# where to buy dark sand substrate suitable for bottom dwellers?



## gsneufeld (Jan 28, 2012)

Sorry if thisis the wrong section, im going crazy looking for a smooth sand 10 or 20 pounds.. i read similar threads suggesting jl aquatics flourite stuff .. does anyone know if that stuff is good for corys soft bellies? Looking for any smooth dark coloured sand. Thanks!


----------



## jbyoung00008 (May 16, 2011)

I know Mr Pets had some called Tahitian moon sand. Its black. I beleive we ordered moon sand a few weeks ago for some of our locations. Pm me if you are interested or call the Poco location. I can order it in if we dont have any in stock.

Ive never used the flourite sand. I use their gravel substrate. Its okay.


----------



## 2wheelsx2 (Apr 21, 2010)

Not Flourite. Estes Ultra Reef sand. Estes Ultra Reef Black Marine Sand - 5lbs

Smooth round and fine grained. My catfish all love it. I'm using it in my new setups. And if I have to tear down an old one, I'd switch to it. Or you can use pool filter sand, but of course it won't be dark.


----------



## Morainy (Apr 21, 2010)

I would not recommend the Tahitian Moon Sand for corydoras. I asked Caribsea about this a few weeks ago after I had some trouble with some cories and they told me that although there are many tanks in North America that do have corydoras living successfully on this sand, they don't recommend it for them. 

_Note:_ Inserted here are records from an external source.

-- ==== Sys2Proof/Tests/Slice0.lean ====
section
/-! SUPPORT. The model's own tests: ill-formed terms refused, a written-out word of every constructor, one or two single Steps per instruction with the results of 95_test_vectors.md, and a named witness for the hypotheses of every obligation. -/

namespace Sys2Proof.Tests

open Sys2Proof.Machine

/-! ## Helpers -/

/-- The parameters of 95_test_vectors.md's conventions, with scroll-up at 00BN and three bytes for the open high font. -/
def params : Params := ⟨16, .at050, [0xAA, 0xBB, 0xCC], .bN, .noop, .r64x32, 500⟩

/-- The start state of 95_test_vectors.md. -/
def base : State := State.initial params

/-- The start state with the extension on. -/
def ext : State := base.setQcfg { base.qcfg with extendedInstructionSet := true }

/-- One part of the state a Step of the word `w`, stored at the `PC` of `s`, leaves. -/
def see {α : Type} (w : Nat) (s : State) (f : State → α) : Option α :=
  match step (s.withFetchWord 16 w) with
  | .next t => some (f t)
  | .fault _ => none
  | .refused _ => none

/-- The set pixels, as (column, row). -/
def lit (s : State) : List (Nat × Nat) :=
  s.fb.zipIdx.flatMap fun p => p.1.zipIdx.filterMap fun q => if q.1 then some (q.2, p.2) else none

/-- The start state with some pixels flipped on. -/
def withPixels (s : State) (ps : List (Nat × Nat)) : State := s.setFb (ps.foldl (fun g p => g.flip p.1 p.2) s.fb)

/-- Set registers. -/
def withRegs (s : State) (rs : List (Nibble × Byte)) : State := rs.foldl (fun s r => s.setReg r.1 r.2) s

/-! ## WellFormed: each check refuses an ill-formed term -/

theorem test_wf_sys_cls : Instr.wellFormed .bN (.sys 0x0E0) = false := by decide
theorem test_wf_sys_ret : Instr.wellFormed .bN (.sys 0x0EE) = false := by decide
theorem test_wf_sys_scd : Instr.wellFormed .bN (.sys 0x0C7) = false := by decide
theorem test_wf_sys_scu : Instr.wellFormed .bN (.sys 0x0B3) = false ∧ Instr.wellFormed .dN (.sys 0x0D3) = false := by decide
theorem test_wf_sys_others : [0x0FB, 0x0FC, 0x0FD, 0x0FE, 0x0FF].all (fun nnn => !Instr.wellFormed .bN (.sys nnn)) = true := by decide
theorem test_wf_sys_accepts : Instr.wellFormed .bN (.sys 0x0D3) = true ∧ Instr.wellFormed .absent (.sys 0x0B3) = true := by decide
theorem test_wf_scu_absent : Instr.wellFormed .absent (.scu 0x3) = false := by decide
theorem test_wf_drw_zero : Instr.wellFormed .bN (.drw 0x1 0x2 0x0) = false ∧ Instr.wellFormed .bN (.drw 0x1 0x2 0x1) = true := by decide

/-! ## Decoding: a word of every row, written out from 30_encoding.md R94 to R96 -/

theorem test_decode_family0 :
    decodeWord .bN 0x00E0 = .ok .cls ∧ decodeWord .bN 0x00EE = .ok .ret ∧ decodeWord .bN 0x00C5 = .ok (.scd 0x5) ∧
    decodeWord .bN 0x00B5 = .ok (.scu 0x5) ∧ decodeWord .dN 0x00D5 = .ok (.scu 0x5) ∧ decodeWord .bN 0x00FB = .ok .scr ∧
    decodeWord .bN 0x00FC = .ok .scl ∧ decodeWord .bN 0x00FD = .ok .exit ∧ decodeWord .bN 0x00FE = .ok .low ∧
    decodeWord .bN 0x00FF = .ok .high ∧ decodeWord .bN 0x0ABC = .ok (.sys 0xABC) := by decide

theorem test_decode_flow :
    decodeWord .bN 0x1234 = .ok (.jp 0x234) ∧ decodeWord .bN 0x2345 = .ok (.call 0x345) ∧
    decodeWord .bN 0x3A42 = .ok (.seImm 0xA 0x42) ∧ decodeWord .bN 0x4B42 = .ok (.sneImm 0xB 0x42) ∧
    decodeWord .bN 0x5120 = .ok (.seReg 0x1 0x2) ∧ decodeWord .bN 0x9120 = .ok (.sneReg 0x1 0x2) ∧
    decodeWord .bN 0xB210 = .ok (.jpOff 0x210) := by decide

theorem test_decode_alu :
    decodeWord .bN 0x6A2B = .ok (.ldImm 0xA 0x2B) ∧ decodeWord .bN 0x7020 = .ok (.addImm 0x0 0x20) ∧
    decodeWord .bN 0x8120 = .ok (.ldReg 0x1 0x2) ∧ decodeWord .bN 0x8121 = .ok (.orReg 0x1 0x2) ∧
    decodeWord .bN 0x8122 = .ok (.andReg 0x1 0x2) ∧ decodeWord .bN 0x8123 = .ok (.xorReg 0x1 0x2) ∧
    decodeWord .bN 0x8124 = .ok (.addReg 0x1 0x2) ∧ decodeWord .bN 0x8125 = .ok (.subReg 0x1 0x2) ∧
    decodeWord .bN 0x8126 = .ok (.shrReg 0x1 0x2) ∧ decodeWord .bN 0x8127 = .ok (.subnReg 0x1 0x2) ∧
    decodeWord .bN 0x812E = .ok (.shlReg 0x1 0x2) ∧ decodeWord .bN 0xC30F = .ok (.rnd 0x3 0x0F) := by decide

theorem test_decode_index :
    decodeWord .bN 0xA2F0 = .ok (.ldI 0x2F0) ∧ decodeWord .bN 0xF31E = .ok (.addI 0x3) ∧ decodeWord .bN 0xF529 = .ok (.ldF 0x5) ∧
    decodeWord .bN 0xF130 = .ok (.ldHF 0x1) ∧ decodeWord .bN 0xF433 = .ok (.ldB 0x4) ∧ decodeWord .bN 0xF355 = .ok (.stRegs 0x3) ∧
    decodeWord .bN 0xF165 = .ok (.ldRegs 0x1) ∧ decodeWord .bN 0xF175 = .ok (.saveFlags 0x1) ∧
    decodeWord .bN 0xF385 = .ok (.loadFlags 0x3) := by decide

theorem test_decode_keys_display :
    decodeWord .bN 0xE09E = .ok (.skp 0x0) ∧ decodeWord .bN 0xE0A1 = .ok (.sknp 0x0) ∧ decodeWord .bN 0xF007 = .ok (.ldVxDt 0x0) ∧
    decodeWord .bN 0xF20A = .ok (.ldVxK 0x2) ∧ decodeWord .bN 0xF115 = .ok (.ldDtVx 0x1) ∧ decodeWord .bN 0xF218 = .ok (.ldStVx 0x2) ∧
    decodeWord .bN 0xD015 = .ok (.drw 0x0 0x1 0x5) ∧ decodeWord .bN 0xD120 = .ok (.drw16 0x1 0x2) := by decide

theorem test_decode_unknown :
    decodeWord .bN 0x5121 = .error .unknown5XYN ∧ decodeWord .bN 0x8008 = .error .unknown8XYN ∧
    decodeWord .bN 0x912F = .error .unknown9XYN ∧ decodeWord .bN 0xE000 = .error .unknownEXNN ∧
    decodeWord .bN 0xF0FF = .error .unknownFXNN ∧ decode .bN [0x12] = .error .truncated := by decide

theorem test_decodeTableWord : decodeTableWord 16 0x00E0 = some .cls ∧ decodeTableWord 16 0x00B3 = some (.scu 0x3) ∧
    decodeTableWord 16 0xD015 = some (.drw 0x0 0x1 0x5) ∧ decodeTableWord 16 0x5121 = none := by decide

/-! ## The step (95_test_vectors.md L2.F) -/

theorem test_step_guard_after : see 0x6123 (base.setPc 0xFFD) (fun t => (t.reg 1, t.pc)) = some (0x23, 0x200) := by decide
theorem test_step_wraps : see 0x6123 (base.setPc 0xFFE) (fun t => (t.reg 1, t.pc)) = some (0x23, 0x000) := by decide
theorem test_step_guard_before : see 0x6123 (base.setPc 0xFFF) (fun t => (t.reg 1, t.pc)) = some (0x23, 0x202) := by decide
theorem test_step_odd : see 0x6123 (base.setPc 0x201) (fun t => (t.reg 1, t.pc)) = some (0x23, 0x203) := by decide
theorem test_step_unknown : see 0x5121 base (fun t => (t.pc, t.err)) = some (0x202, 0x04) := by decide
theorem test_first_step_from_reset : step State.reset = .next { State.reset with pc := 0x202 } := rfl

/-! ## Control flow (L2.C) -/

theorem test_sys : see 0x0123 base (fun t => (t.pc, t.err)) = some (0x202, 0x00) := by decide
theorem test_ret_empty : see 0x00EE base (fun t => (t.pc, t.sp, t.err)) = some (0x001, 0, 0x10) := by decide
theorem test_ret : see 0x00EE ((base.setStack 2 ((base.stk.set 0 0x204).set 1 0x30A)).setPc 0x400) (fun t => (t.pc, t.sp)) = some (0x30A, 1) := by decide
theorem test_jp : see 0x1FFF base (fun t => t.pc) = some 0xFFF := by decide
theorem test_call : see 0x2ABC base (fun t => (t.pc, t.sp, t.stk[0]?)) = some (0xABC, 1, some 0x202) := by decide
theorem test_call_full : see 0x2300 (base.setStack 16 base.stk) (fun t => (t.pc, t.sp, t.err)) = some (0x300, 16, 0x08) := by decide
theorem test_jpOff : see 0xBFFF (base.setReg 0 0xFF) (fun t => t.pc) = some 0x0FE := by decide
theorem test_jpOff_vx : see 0xBFFF ((base.setReg 0xF 0x10).setQuirk .jumpUsesVx true) (fun t => t.pc) = some 0x00F := by decide
theorem test_seImm : see 0x3342 (base.setReg 3 0x42) (fun t => t.pc) = some 0x204 := by decide
theorem test_seImm_top : see 0x3000 (base.setPc 0xFFC) (fun t => t.pc) = some 0x000 := by decide
theorem test_sneImm : see 0x4342 (base.setReg 3 0x41) (fun t => t.pc) = some 0x204 := by decide
theorem test_seReg : see 0x5120 (withRegs base [(1, 7), (2, 8)]) (fun t => t.pc) = some 0x202 := by decide
theorem test_sneReg : see 0x9550 base (fun t => t.pc) = some 0x202 := by decide

/-! ## Register file and ALU (L2.A) -/

theorem test_ldImm : see 0x6AFF base (fun t => t.reg 0xA) = some 0xFF := by decide
theorem test_addImm : see 0x7001 (withRegs base [(0, 0xFF), (0xF, 7)]) (fun t => (t.reg 0, t.reg 0xF)) = some (0x00, 0x07) := by decide
theorem test_ldReg : see 0x8010 (base.setReg 1 0x33) (fun t => t.reg 0) = some 0x33 := by decide
theorem test_orReg : see 0x8011 (withRegs base [(0, 0x0F), (1, 0xF0), (0xF, 5)]) (fun t => (t.reg 0, t.reg 0xF)) = some (0xFF, 0) := by decide
theorem test_orReg_vf : see 0x8F11 ((withRegs base [(0xF, 0x0F), (1, 0xF0)]).setQuirk .resetFlagOnBitwiseOp false) (fun t => t.reg 0xF) = some 0xFF := by decide
theorem test_andReg : see 0x8012 ((withRegs base [(0, 0x3C), (1, 0x0F), (0xF, 5)]).setQuirk .resetFlagOnBitwiseOp false) (fun t => (t.reg 0, t.reg 0xF)) = some (0x0C, 5) := by decide
theorem test_xorReg : see 0x8013 (withRegs base [(0, 0xFF), (1, 0x0F)]) (fun t => (t.reg 0, t.reg 0xF)) = some (0xF0, 0) := by decide
theorem test_addReg : see 0x8014 (withRegs base [(0, 0xFF), (1, 0x01)]) (fun t => (t.reg 0, t.reg 0xF)) = some (0x00, 1) := by decide
theorem test_addReg_vf : see 0x8F14 (withRegs base [(0xF, 0xFF), (1, 0x01)]) (fun t => t.reg 0xF) = some 1 := by decide
theorem test_subReg : see 0x8015 (withRegs base [(0, 0x05), (1, 0x0A)]) (fun t => (t.reg 0, t.reg 0xF)) = some (0xFB, 0) := by decide
theorem test_subReg_equal : see 0x8015 (withRegs base [(0, 0x07), (1, 0x07)]) (fun t => (t.reg 0, t.reg 0xF)) = some (0x00, 1) := by decide
theorem test_subnReg : see 0x8017 (withRegs base [(0, 0x0A), (1, 0x05)]) (fun t => (t.reg 0, t.reg 0xF)) = some (0xFB, 0) := by decide
theorem test_shrReg : see 0x8016 (withRegs base [(0, 0xFF), (1, 0x05)]) (fun t => (t.reg 0, t.reg 0xF, t.reg 1)) = some (0x02, 1, 0x05) := by decide
theorem test_shrReg_vx : see 0x8016 ((withRegs base [(0, 0x01), (1, 0xFE)]).setQuirk .shiftUsesVy true) (fun t => (t.reg 0, t.reg 0xF)) = some (0x00, 1) := by decide
theorem test_shlReg : see 0x801E (withRegs base [(0, 0xFF), (1, 0x7F)]) (fun t => (t.reg 0, t.reg 0xF)) = some (0xFE, 0) := by decide
theorem test_shlReg_vx : see 0x801E ((base.setReg 0 0x81).setQuirk .shiftUsesVy true) (fun t => (t.reg 0, t.reg 0xF)) = some (0x02, 1) := by decide
theorem test_rnd_masks_nothing : see 0xC300 (base.setReg 3 0x55) (fun t => t.draws) = some 1 := by decide

/-! ## Index register and memory (L2.M) -/

theorem test_ldI : see 0xA2F0 base (fun t => t.i) = some 0x2F0 := by decide
theorem test_addI : see 0xF01E ((withRegs base [(0, 0x01), (0xF, 9)]).setI 0xFFF) (fun t => (t.i, t.reg 0xF)) = some (0x000, 9) := by decide
theorem test_ldF : see 0xF529 (base.setReg 5 0x1A) (fun t => t.i) = some 0x082 := by decide
theorem test_ldF_reloads : see 0xF029 (base.setFont .hi) (fun t => (t.font, t.i)) = some (.lo, 0x050) := by decide
theorem test_ldHF : see 0xF130 (ext.setReg 1 0x0F) (fun t => (t.font, t.i, t.readByte 0x052, t.readByte 0x053)) = some (.hi, 0x230, 0xCC, 0x00) := by decide +kernel
theorem test_ldHF_off : see 0xF130 (base.setReg 1 0x03) (fun t => (t.pc, t.i, t.font)) = some (0x202, 0x200, .lo) := by decide
theorem test_ldB : see 0xF433 ((base.setReg 4 0xFF).setI 0xFFE) (fun t => (t.readByte 0xFFE, t.readByte 0xFFF, t.readByte 0x000)) = some (2, 5, 5) := by decide
theorem test_stRegs : see 0xF355 ((withRegs base [(0, 0x11), (1, 0x22), (2, 0x33), (3, 0x44)]).setI 0x300) (fun t => (t.readByte 0x300, t.readByte 0x303, t.readByte 0x304, t.i)) = some (0x11, 0x44, 0x00, 0x304) := by decide
theorem test_stRegs_wraps : see 0xFF55 ((withRegs base [(7, 7), (8, 8), (0xF, 15)]).setI 0xFF8) (fun t => (t.readByte 0xFFF, t.readByte 0x000, t.readByte 0x007, t.i)) = some (7, 8, 15, 0x008) := by decide
theorem test_ldRegs : see 0xF165 (((base.writeBytes 0x300 [0xAA, 0xBB]).setI 0x300).setQuirk .blockTransferAdvancesI true) (fun t => (t.reg 0, t.reg 1, t.i)) = some (0xAA, 0xBB, 0x300) := by decide
theorem test_ldRegs_advances : see 0xFF65 ((base.writeBytes 0x30F [0x1F]).setI 0x300) (fun t => (t.reg 0xF, t.i)) = some (0x1F, 0x310) := by decide
theorem test_saveFlags : see 0xF175 ((withRegs ext [(0, 1), (1, 2)]).setFlagStore [9, 9, 9, 9]) (fun t => t.flagStore) = some [1, 2] := by decide
theorem test_loadFlags : see 0xF385 ((withRegs ext [(2, 0x55), (3, 0x55)]).setFlagStore [1, 2]) (fun t => (t.reg 0, t.reg 1, t.reg 2, t.reg 3, t.err)) = some (1, 2, 0, 0, 0) := by decide
theorem test_loadFlags_long : see 0xF185 (ext.setFlagStore [1, 2, 3, 4, 5, 6, 7, 8, 9, 10, 11, 12, 13, 14, 15, 16, 17]) (fun t => (t.reg 0, t.reg 1, t.err)) = some (1, 2, 0x20) := by decide

/-! ## Timers and keys (L2.T) -/

theorem test_ldVxDt : see 0xF007 (base.setDt 0x3C) (fun t => t.reg 0) = some 0x3C := by decide
theorem test_ldDtVx : see 0xF115 (base.setReg 1 0x3C) (fun t => t.dt) = some 0x3C := by decide
theorem test_ldStVx : see 0xF218 (base.setReg 2 0x02) (fun t => (t.st, t.tone)) = some (2, true) := by decide
theorem test_ldStVx_silent : see 0xF218 (base.setSt 5) (fun t => (t.st, t.tone)) = some (0, false) := by decide
theorem test_skp : see 0xE09E ((base.setReg 0 0x15).setKeypad (base.keys.set 5 true) none) (fun t => t.pc) = some 0x204 := by decide
theorem test_sknp : see 0xE0A1 (base.setReg 0 5) (fun t => t.pc) = some 0x204 := by decide
theorem test_ldVxK : see 0xF20A (base.setKeypad base.keys (some 3)) (fun t => (t.reg 2, t.execState, t.pc, t.krel)) = some (3, .running, 0x202, some 3) := by decide
theorem test_ldVxK_waits : see 0xF30A (base.setKeypad (base.keys.set 4 true) none) (fun t => (t.execState, t.pc)) = some (.awaitingKey 3, 0x202) := by decide
theorem test_tick_halted : operate ((base.setExec .halted).setDt 3) .tick = .next ((base.setExec .halted).setDt 2) := rfl

/-! ## Display (L2.D) -/

theorem test_cls : see 0x00E0 (withPixels base [(5, 0)]) lit = some [] := by decide
theorem test_drw : see 0xD015 (base.setI 0x050) (fun t => (lit t, t.reg 0xF)) =
    some ([(0, 0), (1, 0), (2, 0), (3, 0), (0, 1), (3, 1), (0, 2), (3, 2), (0, 3), (3, 3), (0, 4), (1, 4), (2, 4), (3, 4)], 0) := by decide
theorem test_drw_clips : see 0xD012 ((withPixels ((withRegs base [(0, 62), (1, 31)]).setI 0x300) [(62, 31)]).writeBytes 0x300 [0xFF, 0xFF])
    (fun t => (lit t, t.reg 0xF)) = some ([(63, 31)], 1) := by decide
theorem test_drw16 : see 0xD010 ((ext.setI 0x300).writeBytes 0x300 [0x80, 0x01]) (fun t => (lit t, t.reg 0xF)) = some ([(0, 0), (15, 0)], 0) := by decide +kernel
theorem test_drw16_off : see 0xD120 (base.setReg 0xF 1) (fun t => (t.pc, t.reg 0xF, lit t)) = some (0x202, 1, []) := by decide
theorem test_scd : see 0x00C3 (withPixels ext [(5, 0), (7, 30)]) lit = some [(5, 3)] := by decide
theorem test_scd_off : see 0x00C3 (withPixels base [(5, 0)]) (fun t => (lit t, t.pc, t.err)) = some ([(5, 0)], 0x202, 0) := by decide
theorem test_scu : see 0x00B3 (withPixels ext [(5, 3), (6, 2)]) lit = some [(5, 0)] := by decide
theorem test_scu_absent : see 0x00B3 (withPixels { ext with params := { params with scrollUp := .absent } } [(5, 3)]) (fun t => (lit t, t.err)) = some ([(5, 3)], 0) := by decide
theorem test_scr : see 0x00FB (withPixels ext [(60, 0), (1, 2)]) lit = some [(5, 2)] := by decide
theorem test_scl : see 0x00FC (withPixels ext [(3, 0), (4, 0)]) lit = some [(0, 0)] := by decide
theorem test_low : see 0x00FE (withPixels ext [(0, 0)]) (fun t => (t.res, lit t)) = some (.r64x32, []) := by decide
theorem test_high : see 0x00FF (withPixels ext [(0, 0)]) (fun t => (t.res, t.fb == Grid.blank .r128x64)) = some (.r128x64, true) := by decide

Tahitian Moon Sand is really beautiful with cardinal tetras, though, and shrimp also seem to love it. It does not seem to trap food and such the way that Eco-Complete does. It's a very good product but I wouldn't try it with cories if you have another option.


----------



## gsneufeld (Jan 28, 2012)

hmm.. is the estes sand at jl? Is it the inert type? Also, anybody use the super nnaturals sand ? Is that also ground glass? Im confused...:/


----------



## Mr. Pet's (Jul 17, 2011)

We should have the Tahitian Moon Sand in Black as well as White back in stock by the end of the month or sooner. Our supplier ran out.

Tahitian Moon Sand White
Tahitian Moon Sand Black

I am not sure what it is made of, I would think it's natural and not glass because it is super dusty.


----------



## gsneufeld (Jan 28, 2012)

Ehh.. I went with the play sand from toysrus. Holy mackeral, five bucks buys a lot of sand. I had a hell of a time bussing homme with 20 kilos, but so worth it. My corys look like a bunch of litttle snow plows xD the black sand idea will have to wait I guess. Thanks though, you guys are awesome


----------



## Arcteryx (Nov 23, 2011)

Hey Maureen, what did Caribsea say about their sand that they don't recommend it for cory's?


----------



## Morainy (Apr 21, 2010)

Hi Arcteryx,

Hmm, I don't remember Caribsea's exact words but I did post their entire email in a thread here that I started a month or so ago about Tahitian moon sand. 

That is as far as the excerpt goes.